After the development of a biofilm, bacteria produce a range of biopolymers that help in cell-to-cell and cell-to-surface attachment. These extracellular polymeric substances (EPSs), which are primarily made up of proteins, lipids, polysaccharides, and nucleic acids, help in the mechanical stability and adhesion of biofilms to surfaces. Additionally, they serve as scaffolds for three-dimensional biofilm structures that unite and immobilize the bacterial community.³ In medical settings, biofilms release toxic substances and can even impede catheters due to persistent infections, accounting for 80% or more of all bacterial infections.⁴ E. coli is a principal factor responsible for sepsis in neonates and individuals with a weak immune system. Particularly, the pathogenicity of E. coli depends on its capacity to build biofilms rather than the toxins it produces.⁵ M13 stands out as a promising naturally occurring biorecognition element candidate for targeting E. coli.^6,7 Conventional biological recognition elements, such as aptamers, antibodies, and peptides, exhibit high specificity towards targeted bacteria.

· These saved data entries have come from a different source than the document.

-- ==== Sys2Proof/WellFormed.lean ====
section
/-! DEFINITION. Which commands the part can meet: requests that fit a frame (R173), requests of codes the device does not
define (R175), and received bytes that form one port message or a part of one (R17, R19). A command outside these changes
no more than its meaning says; well-formedness is a premise of none of the meanings. -/

namespace Sys2Proof

/-- A request fits a frame: its length byte L counts tag, code and parameters and is at most 63 (R173). -/
def fitsFrame (ps : List Byte) : Bool := decide (ps.length ≤ 61)

/-- The bytes are one complete port message (R17). -/
def wholeMessage (bs : List Byte) : Bool := Machine.messageLength bs == some bs.length

/-- The bytes are a part of one port message, short of its check byte (R19). -/
def shortMessage (bs : List Byte) : Bool :=
  match Machine.messageLength bs with
  | some n => decide (bs.length < n)
  | none => true

/-- A command the part can meet. -/
def Instr.wf : Instr → Bool
  | .powerOnReset _ _ _ => true
  | .portPowerRestore _ => true
  | .scanComplete => true
  | .selFall _ => true
  | .selRise _ _ _ => true
  | .ageTick _ => true
  | .unknownRequest _ _ code ps => fitsFrame ps && (Machine.lengthAllowed code.toNat ps).isNone
  | .identify _ _ ps => fitsFrame ps
  | .setLink _ _ ps => fitsFrame ps
  | .clearFlags _ _ ps => fitsFrame ps
  | .leave _ _ ps => fitsFrame ps
  | .resetArm _ _ ps => fitsFrame ps
  | .reset _ _ ps _ _ _ => fitsFrame ps
  | .portInfo _ _ ps => fitsFrame ps
  | .readValue _ _ ps => fitsFrame ps
  | .setMode _ _ ps => fitsFrame ps
  | .portWrite _ _ ps => fitsFrame ps
  | .setTap _ _ ps => fitsFrame ps
  | .readLog _ _ ps => fitsFrame ps
  | .portReset _ _ ps => fitsFrame ps
  | .lock _ _ ps => fitsFrame ps
  | .unlock _ _ ps => fitsFrame ps
  | .release _ _ ps => fitsFrame ps
  | .move _ _ ps => fitsFrame ps
  | .stop _ _ ps => fitsFrame ps
  | .setRegulator _ _ ps => fitsFrame ps
  | .setPosition _ _ ps => fitsFrame ps
  | .resume _ _ ps => fitsFrame ps
  | .pair _ _ ps => fitsFrame ps
  | .unpair _ _ ps => fitsFrame ps
  | .movePair _ _ ps => fitsFrame ps
  | .motionStatus _ _ ps => fitsFrame ps
  | .supplyStatus _ _ ps => fitsFrame ps
  | .setSupply _ _ ps => fitsFrame ps
  | .subscribe _ _ ps => fitsFrame ps
  | .unsubscribe _ _ ps => fitsFrame ps
  | .listStreams _ _ ps => fitsFrame ps
  | .clipBegin _ _ ps => fitsFrame ps
  | .clipData _ _ ps => fitsFrame ps
  | .clipEnd _ _ ps => fitsFrame ps
  | .clipDelete _ _ ps => fitsFrame ps
  | .clipInfo _ _ ps _ => fitsFrame ps
  | .clipRead _ _ ps => fitsFrame ps
  | .setProtect _ _ ps _ => fitsFrame ps
  | .play _ _ ps => fitsFrame ps
  | .stopVoice _ _ ps => fitsFrame ps
  | .setVolume _ _ ps => fitsFrame ps
  | .voiceStatus _ _ ps => fitsFrame ps
  | .probeEvent _ _ _ => true
  | .overcurrentTrip _ => true
  | .retryTimerExpiry _ => true
  | .messageOutcome _ bs framing => if framing then shortMessage bs else wholeMessage bs
  | .gapTimeout _ bs => !bs.isEmpty && shortMessage bs
  | .ackSent _ => true
  | .attemptTimerExpiry _ => true
  | .keepAliveExpiry _ => true
  | .silenceLoss _ => true
  | .modeTimerExpiry _ => true
  | .writeTimerExpiry _ => true
  | .encoderTransition _ _ _ => true
  | .regulationEvent _ => true
  | .stopLineAssert => true
  | .stopLineRelease => true
  | .supplySample _ _ => true
  | .warningTimerExpiry => true
  | .jobStart => true
  | .cleanupStart => true
  | .programComplete => true
  | .eraseComplete => true
  | .eraseSuspend => true
  | .suspendComplete => true
  | .arrayReadComplete => true
  | .outputSample => true
  | .firstDescLeadByte _ => true
  | .idleGapAfterFramingError _ => true
  | .requestWithoutCode _ _ => true

end Sys2Proof
end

However, they are vulnerable to damage under conditions like elevated temperature, high salt concentration, acidic pH, chaotropic agents, and prolonged storage.^7,8

Quorum sensing (QS), a chemical signaling mechanism, is used by the densely packed bacterial cells in biofilms to interact with one another. When the required cell density is reached, bacteria release autoinducer chemicals into the extracellular matrix to upregulate the development and maturation of biofilms.⁹ Autoinducer molecules play an important role in facilitating the secretion of virulence factors by the bacterial cells within the biofilm, thereby modulating the host immune system. The biofilm presents a challenging barrier as it impedes the penetration of conventional antibiotics and consequently reduces their efficacy against the bacterial cells.^10,11 Therefore, it is urgent to look into alternative therapeutic agents to treat diseases that are caused, in particular, by the development of E. coli biofilms.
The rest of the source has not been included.